The code can run normally,but I get the graident NAN when we I have trained tens of epochs and it cause all parameters of the LSTM become NAN.I have debug that the forward computation results and loss is normal before the gradient becomes NAN.
Of course, I have tried

         torch.nn.utils.clip_grad_norm(agent.parameters(), 0.25)

and it seems not work.I show the completed code here,

class Agent(nn.Module):
    def __init__(self, batch_size, seq_len, input_size, hidden_size, num_class):
        super(Agent, self).__init__()
        self.batch_size = batch_size
        self.seq_len = seq_len
        self.input_size = input_size
        self.cell_size = self.hidden_size = hidden_size
        self.lstmcell = nn.LSTMCell(self.input_size, self.hidden_size)
        self.classfier = nn.Linear(self.hidden_size, num_class)
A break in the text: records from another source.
-- ==== Sys2Proof/Machine/Transition.lean ====
section
/-! DEFINITION. The transition function of the TAP state machine (40_tap_fsm.md R80 to R96). -/

namespace Sys2Proof.Machine

/-- `T`: the next state of a state and a control bit, the source's table row by row (40_tap_fsm.md R80). -/
def transition (prev : TapState) (c : Bit) : TapState :=
  match prev with
  | .tlr => if c then .tlr else .rti
  | .rti => if c then .selDr else .rti
  | .selDr => if c then .selIr else .capDr
  | .capDr => if c then .ex1Dr else .shDr
  | .shDr => if c then .ex1Dr else .shDr
  | .ex1Dr => if c then .updDr else .pauDr
  | .pauDr => if c then .ex2Dr else .pauDr
  | .ex2Dr => if c then .updDr else .shDr
  | .updDr => if c then .selDr else .rti
  | .selIr => if c then .tlr else .capIr
  | .capIr => if c then .ex1Ir else .shIr
  | .shIr => if c then .ex1Ir else .shIr
  | .ex1Ir => if c then .updIr else .pauIr
  | .pauIr => if c then .ex2Ir else .pauIr
  | .ex2Ir => if c then .updIr else .shIr
  | .updIr => if c then .selDr else .rti

end Sys2Proof.Machine
end

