-- ==== Sys2Proof/Machine/IrEntries.lean ====
section
/-! DEFINITION. The meanings of the 15 IRV rows: the entries of the decode table. "The decode names an instruction;
it does not execute one" (42_ir_decode.md, opening words): an entry's whole effect is its name in the `instruction`
field of the `ir` event being emitted. IR.UPDATE runs the entry its value selects
(DESIGN CHOICE, unsafe for a claim about an entry outside a step, log entry 9). -/

namespace Sys2Proof.Machine

/-- The entry of value 0x83 (42_ir_decode.md R141). -/
def execIrAddr16bit (s : State) : Host.Outcome State Fault Refusal :=
  .next (s.writeName .irAddr16bit)

/-- The entry of value 0x84 (42_ir_decode.md R142). -/
def execIrAddrCapture (s : State) : Host.Outcome State Fault Refusal :=
  .next (s.writeName .irAddrCapture)

/-- The entry of value 0x85 (42_ir_decode.md R143). -/
def execIrDataToAddr (s : State) : Host.Outcome State Fault Refusal :=
  .next (s.writeName .irDataToAddr)

/-- The entry of value 0x41 (42_ir_decode.md R144). -/
def execIrData16bit (s : State) : Host.Outcome State Fault Refusal :=
  .next (s.writeName .irData16bit)

/-- The entry of value 0x43 (42_ir_decode.md R145). -/
def execIrDataQuick (s : State) : Host.Outcome State Fault Refusal :=
  .next (s.writeName .irDataQuick)

/-- The entry of value 0xFF (42_ir_decode.md R146). -/
def execIrBypass (s : State) : Host.Outcome State Fault Refusal :=
  .next (s.writeName .irBypass)

/-- The entry of value 0x13 (42_ir_decode.md R147). -/
def execIrCntrlSig16bit (s : State) : Host.Outcome State Fault Refusal :=
  .next (s.writeName .irCntrlSig16bit)

/-- The entry of value 0x14 (42_ir_decode.md R148). -/
def execIrCntrlSigCapture (s : State) : Host.Outcome State Fault Refusal :=
  .next (s.writeName .irCntrlSigCapture)

/-- The entry of value 0x15 (42_ir_decode.md R149). -/
def execIrCntrlSigRelease (s : State) : Host.Outcome State Fault Refusal :=
  .next (s.writeName .irCntrlSigRelease)

/-- The entry of value 0x44 (42_ir_decode.md R150). -/
def execIrDataPsa (s : State) : Host.Outcome State Fault Refusal :=
  .next (s.writeName .irDataPsa)

/-- The entry of value 0x46 (42_ir_decode.md R151). -/
def execIrShiftOutPsa (s : State) : Host.Outcome State Fault Refusal :=
  .next (s.writeName .irShiftOutPsa)

/-- The entry of value 0x22 (42_ir_decode.md R152). -/
def execIrPrepareBlow (s : State) : Host.Outcome State Fault Refusal :=
  .next (s.writeName .irPrepareBlow)

/-- The entry of value 0x24 (42_ir_decode.md R153). -/
def execIrExBlow (s : State) : Host.Outcome State Fault Refusal :=
  .next (s.writeName .irExBlow)

/-- The entry of value 0x61 (42_ir_decode.md R154). -/
def execIrJmbExchange (s : State) : Host.Outcome State Fault Refusal :=
  .next (s.writeName .irJmbExchange)

/-- The fallback, for a value `v` that no entry lists; the name does not depend on it (42_ir_decode.md R155). -/
def execUnknown (_v : Nat) (s : State) : Host.Outcome State Fault Refusal :=
  .next (s.writeName .unknown)

/-- The meaning of the entry that carries a name. -/
def runEntry (v : Nat) (name : InstrName) (s : State) : Host.Outcome State Fault Refusal :=
  match name with
  | .irAddr16bit => execIrAddr16bit s
  | .irAddrCapture => execIrAddrCapture s
  | .irDataToAddr => execIrDataToAddr s
  | .irData16bit => execIrData16bit s
  | .irDataQuick => execIrDataQuick s
  | .irBypass => execIrBypass s
  | .irCntrlSig16bit => execIrCntrlSig16bit s
  | .irCntrlSigCapture => execIrCntrlSigCapture s
  | .irCntrlSigRelease => execIrCntrlSigRelease s
  | .irDataPsa => execIrDataPsa s
  | .irShiftOutPsa => execIrShiftOutPsa s
  | .irPrepareBlow => execIrPrepareBlow s
  | .irExBlow => execIrExBlow s
  | .irJmbExchange => execIrJmbExchange s
  | .unknown => execUnknown v s

end Sys2Proof.Machine
end

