-- ==== Sys2Proof/Certificates/Slice0/Obligations.lean ====
section
/-! DEFINITION. The statements about the block, for the provers. -/

open Sys2Proof Sys2Proof.Machine

/-- For each of the ten states whose action is NOP, exec of its instruction answers next in every state: tap takes
the code of the state the table gives for c = 1 or c = 0, there is no event, and every other element is unchanged
(the whole frame). A running block whose tap holds the state's code takes a frame with exactly that effect. (R81,
R82, R83, R86, R87, R88, R90, R93, R94, R95, R118) -/
def Obligations.NopFramesOnlyMoveTheTap : Prop :=
  -- TEST-LOGIC-RESET, RUN-TEST/IDLE, SELECT-DR-SCAN
  nopRule 0 .nopTlr 0 1 ∧ nopRule 1 .nopRti 2 1 ∧ nopRule 2 .nopSelDr 9 3 ∧
  -- EXIT1-DR, PAUSE-DR, EXIT2-DR
  nopRule 5 .nopEx1Dr 8 6 ∧ nopRule 6 .nopPauDr 7 6 ∧ nopRule 7 .nopEx2Dr 8 4 ∧
  -- SELECT-IR-SCAN, EXIT1-IR, PAUSE-IR, EXIT2-IR
  nopRule 9 .nopSelIr 0 10 ∧ nopRule 12 .nopEx1Ir 15 13 ∧ nopRule 13 .nopPauIr 14 13 ∧
  nopRule 14 .nopEx2Ir 15 11

/-- exec of DR.CLEAR@CAP-DR answers next in every state: both DR fields are empty, tap is EXIT1-DR or SHIFT-DR by c,
no event, all else unchanged; and a running block in CAPTURE-DR takes a frame with that effect. (R84, R112) -/
def Obligations.CaptureDrClearsBothDrFields : Prop :=
  frameRule 3 .drClearCapDr (fun _ => True) fun f s =>
    { s with tap := if f.c then 5 else 4, drTt := [], drTh := [], event := none }

/-- Where both DR fields have room, exec of DR.SHIFT@SH-DR answers next: t at the end of dr_tt, h at the front of
dr_th, tap by c, no event, all else unchanged, and a running block takes the frame so. Where a field holds BUF_MAX
bits the same instruction takes CapacityExceeded and writes nothing else. In pair form the append gives (n + 1, 2 v
+ t) and the prepend (m + 1, u + h 2^m). (R85, R113) -/
def Obligations.ShiftDrInsertsOneBitInEachDrField : Prop :=
  frameRule 4 .drShiftShDr (fun s => hasRoom s.cfg.bufMax s.drTt ∧ hasRoom s.cfg.bufMax s.drTh) (fun f s =>
    { s with tap := if f.c then 5 else 4, drTt := s.drTt ++ [f.t], drTh := f.h :: s.drTh, event := none }) ∧
  frameRule 4 .drShiftShDr (fun s => ¬(hasRoom s.cfg.bufMax s.drTt ∧ hasRoom s.cfg.bufMax s.drTh)) (fun _ s =>
    { s with fault := some (.capacityExceeded .shDr), event := none }) ∧
  ∀ (tt th : Bits) (t h : Bit),
    pairOf (tt ++ [t]) = (tt.length + 1, 2 * val tt + t.toNat) ∧
    pairOf (h :: th) = (th.length + 1, val th + h.toNat * 2 ^ th.length)
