-- ==== Sys2Proof/Tests/Slice0.lean ====
section
/-! SUPPORT. Tests and witnesses. Every expected value is the spec's own: the vectors and programs of
95_test_vectors.md, cited by name, or the rule named. The witnesses at the end show, for each statement that has
hypotheses, a concrete state and operands that meet all of them together. -/

namespace Sys2Proof.Tests

open Sys2Proof.Machine

/-- A frame `cth` with the interval `[6, 7)`. -/
def fr (c t h : Nat) : Frame :=
  { tStart := 6, tEnd := 7, c := c == 1, t := t == 1, h := h == 1 }

/-- Bits from their digits, front first. -/
def bs (digits : List Nat) : Bits :=
  digits.map fun d => d == 1

/-- A running block in a state, its fields as given, with frames presented. -/
def at' (tap : StateCode) (drTt drTh irTt irTh : List Nat) (fs : List Frame) : State :=
  { State.reset with tap := tap, drTt := bs drTt, drTh := bs drTh, irTt := bs irTt, irTh := bs irTh,
                     pending := fs.map InputOf.frame }

/-- The same block in an instance of a capacity. -/
def within (n : Nat) (s : State) : State :=
  { s with cfg := { bufMax := some n } }

/-- The outcome is a next state that passes a check. -/
def after (o : Host.Outcome State Fault Refusal) (check : State → Bool) : Bool :=
  match o with
  | .next t => check t
  | .fault _ => false
  | .refused _ => false

/-- The block's four fields. -/
def fields (s : State) : Bits × Bits × Bits × Bits :=
  (s.drTt, s.drTh, s.irTt, s.irTh)

/-- The `tap` codes that a 0 frame and a 1 frame lead to from a code. -/
def moves (tap zero one : StateCode) : Bool :=
  after (step (at' tap [] [] [] [] [fr 0 0 0])) (fun t => t.tap == zero) &&
  after (step (at' tap [] [] [] [] [fr 1 0 0])) (fun t => t.tap == one)

/-- The name that an UPDATE-IR frame reports for an IR to-target field. -/
def reports (irTt : List Nat) (v : Nat) (n : InstrName) : Bool :=
  after (step (at' 15 [] [] irTt [] [fr 0 0 0])) fun t =>
    t.event == some { tStart := 6, tEnd := 7, kind := .ir, toTarget := v, toHost := 0, instruction := some n }

/-! ### Well-formedness refuses an ill-formed term -/

theorem test_wf_refuses_the_fallback_of_a_listed_value : (Instr.unknown 0x83).wf = false := by decide
theorem test_wf_refuses_the_fallback_of_the_last_entry : (Instr.unknown 0x61).wf = false := by decide
theorem test_wf_accepts_the_fallback_of_an_unlisted_value : (Instr.unknown 0xAB).wf = true := by decide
    def init_hidden(self):
        return (Variable(torch.zeros(self.batch_size, self.hidden_size).cuda()),\
                Variable(torch.zeros(self.batch_size, self.cell_size).cuda()))

    def forward(self, x):
        hidden, cell = self.init_hidden()
        outputs = []
        for i in range(1, self.seq_len+1):
            hidden, cell = self.lstmcell(x, (hidden, cell))
            output = F.sigmoid(self.classfier(hidden))
            if i < self.seq_len:
                # output = output.clone()    #use inplace operation must use clone()
                # output[:, i:] = 0
                mask = torch.cat([torch.ones(output.size(0), i), \
                                  torch.zeros(output.size(0), self.seq_len-i)], dim=1)
                mask = Variable(mask.cuda())
                output = output*mask

            output = output.clamp(1e-15, 1-1e-15)
            outputs.append(output)
            x = output

        outputs = torch.cat(outputs, dim=0)
        states = (hidden, cell)
        return outputs, states


def train(trainloader, epoch, num_blocks, dnet, agent, agent_optimizer, value_network, value_network_optimizer, block_config, growth_rate):
    agent.train()
    value_network.train()
    dnet.eval()
    layer_num = sum(block_config)
    for batch_idx, (inputs, targets) in tqdm.tqdm(enumerate(trainloader), total=len(trainloader)):
        inputs, targets = Variable(inputs.cuda()), Variable(targets.cuda(async=True))
        empty_embedding = Variable(torch.zeros(1, sum(block_config)).cuda())
        # hook = agent.output.register_hook(agent.print_grad)
        probs, _ = agent(empty_embedding)
        distribution = Bernoulli(probs)
        policy = distribution.sample()
        if args.cl_step < num_blocks:
            for i in range(layer_num-args.cl_step):
                policy[i, 0:(i+1)] = 1          #in order to ca     lculate reward
            policy_mask = Variable(torch.ones(policy.size(0)).cuda())
            policy_mask[:-args.cl_step] = 0     #in order to calculate loss
        else:
            policy_mask = None

        preds = dnet.forward(inputs, policy.data.cpu().numpy())
        qs, match = get_reward(preds, targets, policy.data, growth_rate, block_config)
        qs = Variable(qs)
        v_inputs = Variable(empty_embedding.data)
        vs = value_network(v_inputs).detach()
        advantage = qs - vs

        #agent loss
        loss = -distribution.log_prob(policy)
        loss = loss.sum(dim=1)
        if policy_mask is not None:
            loss = policy_mask.type(torch.cuda.FloatTensor)*loss
        loss = loss.sum()*advantage.sum()
        entropy_loss = -probs * torch.log(probs)
        entropy_loss = 0.01*args.beta * entropy_loss.sum()
        loss = loss/inputs.size(0) - entropy_loss
        #train agent
        agent_optimizer.zero_grad()
        loss.backward()
        torch.nn.utils.clip_grad_norm(agent.parameters(), 0.25)
        agent_optimizer.step()

        #value network loss
        criterion = nn.MSELoss().cuda()
        values = value_network(Variable(empty_embedding.data))
        values = values.repeat(inputs.size(0), 1)
        target_values = qs
        value_network_loss = criterion(values, target_values)
        #train value network
        value_network_optimizer.zero_grad()
        value_network_loss.backward()
        value_network_optimizer.step()

I have been stuck in this problem for a few days.Hope anyone can help me.Thanks very much!